Following the peak of regeneration between the ages of 6 and 12 weeks (60), mdx muscle enters a slight and chronic dystrophic phase, which does not recapitulate the human pathology. In correlation with published conclusions, 14-week-old dystrophin deficient-mdx QUAD muscles contain 13.9% MyHC-emb positive fibers (Fig. 2A–C) and show 56-fold increase myh3 mRNA expression (Fig. 2D). Despite lower levels of MyHC-emb, reflecting a lower level of regeneration at 14 weeks of age (when compared to 7 weeks), levels are still significantly increased in 14-week-old mdx QUAD compared to wt QUAD (Fig. 2A–D). In 14-week mdx EDL, MyHC-emb signal (Fig. 2E–G) and myh3 levels (Fig. 2H) are not significantly different from wt EDL, suggesting that the regeneration process is specific to the age. Consequently, MyHC-emb may be used as marker of regeneration only in the appropriate regenerative context. It is important to note that MyHC-emb correlates with regeneration-associated utrophin and may not offer a complete representation of the total utrophin signal across all the fibers as utrophin is also expressed at the sarcolemma of some myofibers that are MyHC-emb negative (Fig. 3B, C). This observation may be explained by different regeneration states between muscle fibers, the limitation of the transiently MyHC-emb signal persistent for 2–3 weeks in dystrophic muscle, an increase of utrophin in dystrophic tissue independently from the regenerative process and the stabilization of the utrophin protein at the DPAC.
As previously demonstrated by Roma and colleagues (61), developmental myosin protein was detected in western blots within the first 5 days of life in wt and mdx animals. Therefore, as expected, MyHC-emb protein was not detected by western blot in our 7- and 14-week-old samples (Supplementary Material, Fig. S3). We also studied mRNA expression levels of myh8 in 7-week-old QUAD and observed a 54.4-fold increase in mdx tissue (Supplementary Material, Fig. S4) compared to the 223-fold increase observed of myh3 mRNA levels (Fig. 1D). Therefore, we focused our study only on MyHC-emb.

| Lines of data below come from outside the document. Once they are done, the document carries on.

/-- Loop 2 from a state with `low + range == 2^N`: it ends within NCHUNK - 2 iterations less those already spent, and
keeps that equality (R118 c, R119). -/
theorem underflowLoop_runs_full (c : Config) (j : Nat) (hj : j ≤ c.nchunk - 2) (r : RangeState) (h : r.Placed c)
    (hf : r.low + r.range = 2 ^ c.N) (hr : (2 ^ c.P) ^ j ≤ r.range) :
    ∃ k r', LoopRuns (underflows c) (clampShift c) (fun _ (_ : Unit) => .ok ()) r () k r' () ∧ j + k ≤ c.nchunk - 2 ∧
      r'.Placed c ∧ r'.low + r'.range = 2 ^ c.N := by
  obtain ⟨m, hm⟩ : ∃ m, m = c.nchunk - 2 - j := ⟨_, rfl⟩
  induction m generalizing j r with
  | zero =>
    cases hu : underflows c r with
    | false => exact ⟨0, r, .exit hu, by omega, h, hf⟩
    | true =>
      have h1 : r.range < c.bottom := by simpa [underflows] using hu
      have h2 : c.bottom ≤ (2 ^ c.P) ^ j := by
        rw [c.bottom_eq_pow]
        exact Nat.pow_le_pow_right (Nat.two_pow_pos _) (by omega)
      omega
  | succ m ih =>
    cases hu : underflows c r with
    | false => exact ⟨0, r, .exit hu, by omega, h, hf⟩
    | true =>
      have ht := h.topAgrees_false_of_full hf
      obtain ⟨h1, h2, he⟩ := h.clampShift_eq ht hu
      obtain ⟨hp, hf'⟩ := h.clampShift ht hu
      have hd : c.top - r.low % c.top = r.range := by
        have hr1 : r.range < c.bottom := by simpa [underflows] using hu
        have hB := c.two_bottom_le_top
        have hN := c.two_top_le
        have hlow : r.low = c.top - r.range + c.top * (2 ^ c.P - 1) := by
          have h3 : c.top * (2 ^ c.P - 1) = 2 ^ c.N - c.top := by rw [Nat.mul_sub, Nat.mul_one, ← c.two_pow_N]
          omega
        have hge := h.1
        rw [hlow, Nat.add_mul_mod_self_left, Nat.mod_eq_of_lt (by omega)]
        omega
      obtain ⟨k, r', hrun, hk, hp', hfull⟩ := ih (j + 1) (by omega) (clampShift c r) hp hf'
        (by rw [he, hd, pow_succ]; exact Nat.mul_le_mul_right _ hr) (by omega)
      exact ⟨k + 1, r', .again hu rfl hrun, by omega, hp', hfull⟩

/-- Loop 2 after loop 1 has ended (R118, R119): it ends within NCHUNK - 2 iterations in J; if it runs at all it ends
with `low + range == 2^N`. -/
theorem underflowLoop_runs (c : Config) (r : RangeState) (h : r.Placed c) (ht : topAgrees c r = false) :
    ∃ k r', LoopRuns (underflows c) (clampShift c) (fun _ (_ : Unit) => .ok ()) r () k r' () ∧ k ≤ c.nchunk - 2 ∧
      r'.Placed c ∧ topAgrees c r' = false ∧ (0 < k → r'.low + r'.range = 2 ^ c.N) := by
  cases hu : underflows c r with
  | false => exact ⟨0, r, .exit hu, by omega, h, ht, by omega⟩
  | true =>
    obtain ⟨h1, h2, he⟩ := h.clampShift_eq ht hu
    obtain ⟨hp, hf⟩ := h.clampShift ht hu
    have := c.nchunk_ge
    obtain ⟨k, r', hrun, hk, hp', hf'⟩ := underflowLoop_runs_full c 1 (by omega) _ hp hf
      (by rw [he, pow_one]; exact Nat.le_mul_of_pos_left _ h1)
    exact ⟨k + 1, r', .again hu rfl hrun, by omega, hp', hp'.topAgrees_false_of_full hf', fun _ => hf'⟩

/-- RENORM's runs under J, for a transfer that needs nothing (R117, R118, R119). -/
theorem renorm_runs_unit (c : Config) (r : RangeState) (h : r.Placed c) :
    ∃ k1 k2 r', RenormRuns c (fun _ (_ : Unit) => .ok ()) r () k1 k2 r' () ∧ k1 ≤ c.nchunk - 1 ∧ k2 ≤ c.nchunk - 2 ∧
      r'.Placed c ∧ c.bottom ≤ r'.range ∧ topAgrees c r' = false ∧ (0 < k2 → r'.low + r'.range = 2 ^ c.N) := by
  obtain ⟨k1, m, hrun1, hk1, hp1, -⟩ := topLoop_runs c 0 (by omega) r h (by simpa using h.1)
  obtain ⟨k2, r', hrun2, hk2, hp2, ht2, hf⟩ := underflowLoop_runs c m hp1 hrun1.cond_false
  refine ⟨k1, k2, r', ⟨m, (), hrun1, hrun2⟩, by omega, hk2, hp2, ?_, ht2, hf⟩
  have hc := hrun2.cond_false
  simpa [underflows] using hc

/-- RENORM under J with any transfer that is ready for the chunks it may have to move: it completes, and `Ready` says
how many more transfers would succeed. -/
theorem renorm_runs {β : Type} {xfer : RangeState → β → Except Stop β} {Ready : Nat → β → Prop}
    (hready : ∀ m r b, Ready (m + 1) b → ∃ b', xfer r b = .ok b' ∧ Ready m b') (c : Config) (r : RangeState)
    (h : r.Placed c) (b : β) (hb : Ready (2 * c.nchunk - 3) b) :
    ∃ k1 k2 r' b', RenormRuns c xfer r b k1 k2 r' b' ∧ k1 ≤ c.nchunk - 1 ∧ k2 ≤ c.nchunk - 2 ∧ r'.Placed c ∧
      c.bottom ≤ r'.range ∧ topAgrees c r' = false ∧ (0 < k2 → r'.low + r'.range = 2 ^ c.N) ∧
      Ready (2 * c.nchunk - 3 - (k1 + k2)) b' := by
  obtain ⟨k1, k2, r', ⟨m, u, hrun1, hrun2⟩, hk1, hk2, hrest⟩ := renorm_runs_unit c r h
  have := c.nchunk_ge
  obtain ⟨b1, hx1, hb1⟩ := hrun1.transfer hready (2 * c.nchunk - 3 - k1) b (by convert hb using 1; omega)
  obtain ⟨b2, hx2, hb2⟩ := hrun2.transfer hready (2 * c.nchunk - 3 - (k1 + k2)) b1 (by convert hb1 using 1; omega)
  exact ⟨k1, k2, r', b2, ⟨m, b1, hx1, hx2⟩, hk1, hk2, hrest.1, hrest.2.1, hrest.2.2.1, hrest.2.2.2, hb2⟩

/-- A run within the iterations RENORM has is what `renorm` answers. -/
theorem RenormRuns.renorm_eq {β : Type} {xfer : RangeState → β → Except Stop β} {r r' : RangeState} {b b' : β}
    {k1 k2 : Nat} (h : RenormRuns c xfer r b k1 k2 r' b') (hk1 : k1 ≤ c.nchunk) (hk2 : k2 ≤ c.nchunk) :
    renorm c xfer r b = .ok (r', b') := by
  obtain ⟨m, b1, h1, h2⟩ := h
  exact bind_eq_ok.2 ⟨(m, b1), loopWhile_eq_ok.2 ⟨k1, hk1, h1⟩, loopWhile_eq_ok.2 ⟨k2, hk2, h2⟩⟩

/-- What `renorm` answers is a run of the loops. -/
theorem runs_of_renorm_eq {β : Type} {xfer : RangeState → β → Except Stop β} {r r' : RangeState} {b b' : β}
    (h : renorm c xfer r b = .ok (r', b')) : ∃ k1 k2, RenormRuns c xfer r b k1 k2 r' b' := by
  obtain ⟨⟨m, b1⟩, h1, h2⟩ := bind_eq_ok.1 h
  obtain ⟨k1, -, hrun1⟩ := loopWhile_eq_ok.1 h1
  obtain ⟨k2, -, hrun2⟩ := loopWhile_eq_ok.1 h2
  exact ⟨k1, k2, m, b1, hrun1, hrun2⟩

/-- Whatever RENORM answers from registers of J has the invariant between commands (R34, R117). -/
theorem renorm_settled {β : Type} {xfer : RangeState → β → Except Stop β} {r r' : RangeState} {b b' : β}
    (hp : r.Placed c) (h : renorm c xfer r b = .ok (r', b')) : r'.Settled c ∧ topAgrees c r' = false := by
  obtain ⟨k1, k2, m, b1, hrun1, hrun2⟩ := runs_of_renorm_eq h
  obtain ⟨j1, j2, r2, ⟨m2, u, hu1, hu2⟩, -, -, hp2, hb2, ht2, -⟩ := renorm_runs_unit c r hp
  obtain ⟨-, rfl⟩ := hrun1.unique hu1
  obtain ⟨-, rfl⟩ := hrun2.unique hu2
  refine ⟨⟨hp2, hb2, ?_⟩, ht2⟩
  have := c.mask_eq
  obtain ⟨h1, h2, h3⟩ := hp2
  have := c.top_pos
  by_contra hm
  have hlow : r'.low = 0 := by omega
  have := h3 (by omega)
  omega

end Runs

end Sys2Proof.Machine
end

Taken together, these results indicate that MyHC-emb, detected by imaging and mRNA quantitation, is a robust marker of regeneration in 7-week-old mdx QUAD and EDL and in 14-week mdx QUAD muscles.
Dystrophin restoration reduces MyHC-emb levels and regeneration
To investigate the benefits of dystrophin restoration on regeneration and MyHC-emb levels, we treated 12-week-old mdx animals with Pip9b2-PMO, an arginine-rich cell-penetrating peptide conjugated to a phosphorodiamidate morpholino oligonucleotide (62). This dystrophin-based strategy modulates dystrophin pre-mRNA splicing by restoring the reading frame of the murine dystrophin gene via exon 23 skipping and therefore generates a truncated but semi-functional dystrophin protein isoform.
After a single intravenous 10 mg/kg dose, a 2-week-old duration treatment with Pip-PMO; previously described as efficient for moderating the pathology (63) results in a 20% restoration of wt dystrophin levels (Fig. 4B). In treated animals, a robust dystrophin signal was localized at the muscle membrane of QUAD muscle (Fig. 4A). The rescued dystrophin reduced the MyHC-emb signal [recovery score (RS) = 85.9%; Fig. 4C, Supplementary Material, Fig. S4A] and the myh3 mRNA level (RS = 77.8%; Fig. 3D) toward wt level, demonstrating a diminution in regeneration. Thus, reduced MyHC-emb levels are linked to dystrophin restoration and resulting increased membrane stability.
Embryonic myosin levels in different utrophin contexts
Similarly to dystrophin, overexpression of utrophin can improve the membrane stability of dystrophic myofibers and suppress the functional signs of dystrophinopathy (36,37). In order to assess positive as well as negative outcomes of different utrophin contexts on MyHC-emb levels, we analyzed 7-week-old QUAD from wt, mdx, utrophin over-expressing mdx-Fiona transgenic and dystrophin/utrophin-deficient double knockout (dko) mice. Mdx QUAD presents an inconsistently increased utrophin signal in regenerating fibers (Fig. 5A) and a 2.5-fold increase of total utrophin protein compared to wt muscle (Fig. 5B). The mdx-Fiona mouse is an mdx transgenic mouse overexpressing the full-length protein, which presents a high utrophin signal uniformly localized at the sarcolemma (Fig. 5A) and a 3-fold increase of total utrophin protein over the mdx level (Fig. 4B). Absence of utrophin worsens the dystrophic phenotype (64), and as expected, utrophin was absent in dko muscle (Fig. 5A–B).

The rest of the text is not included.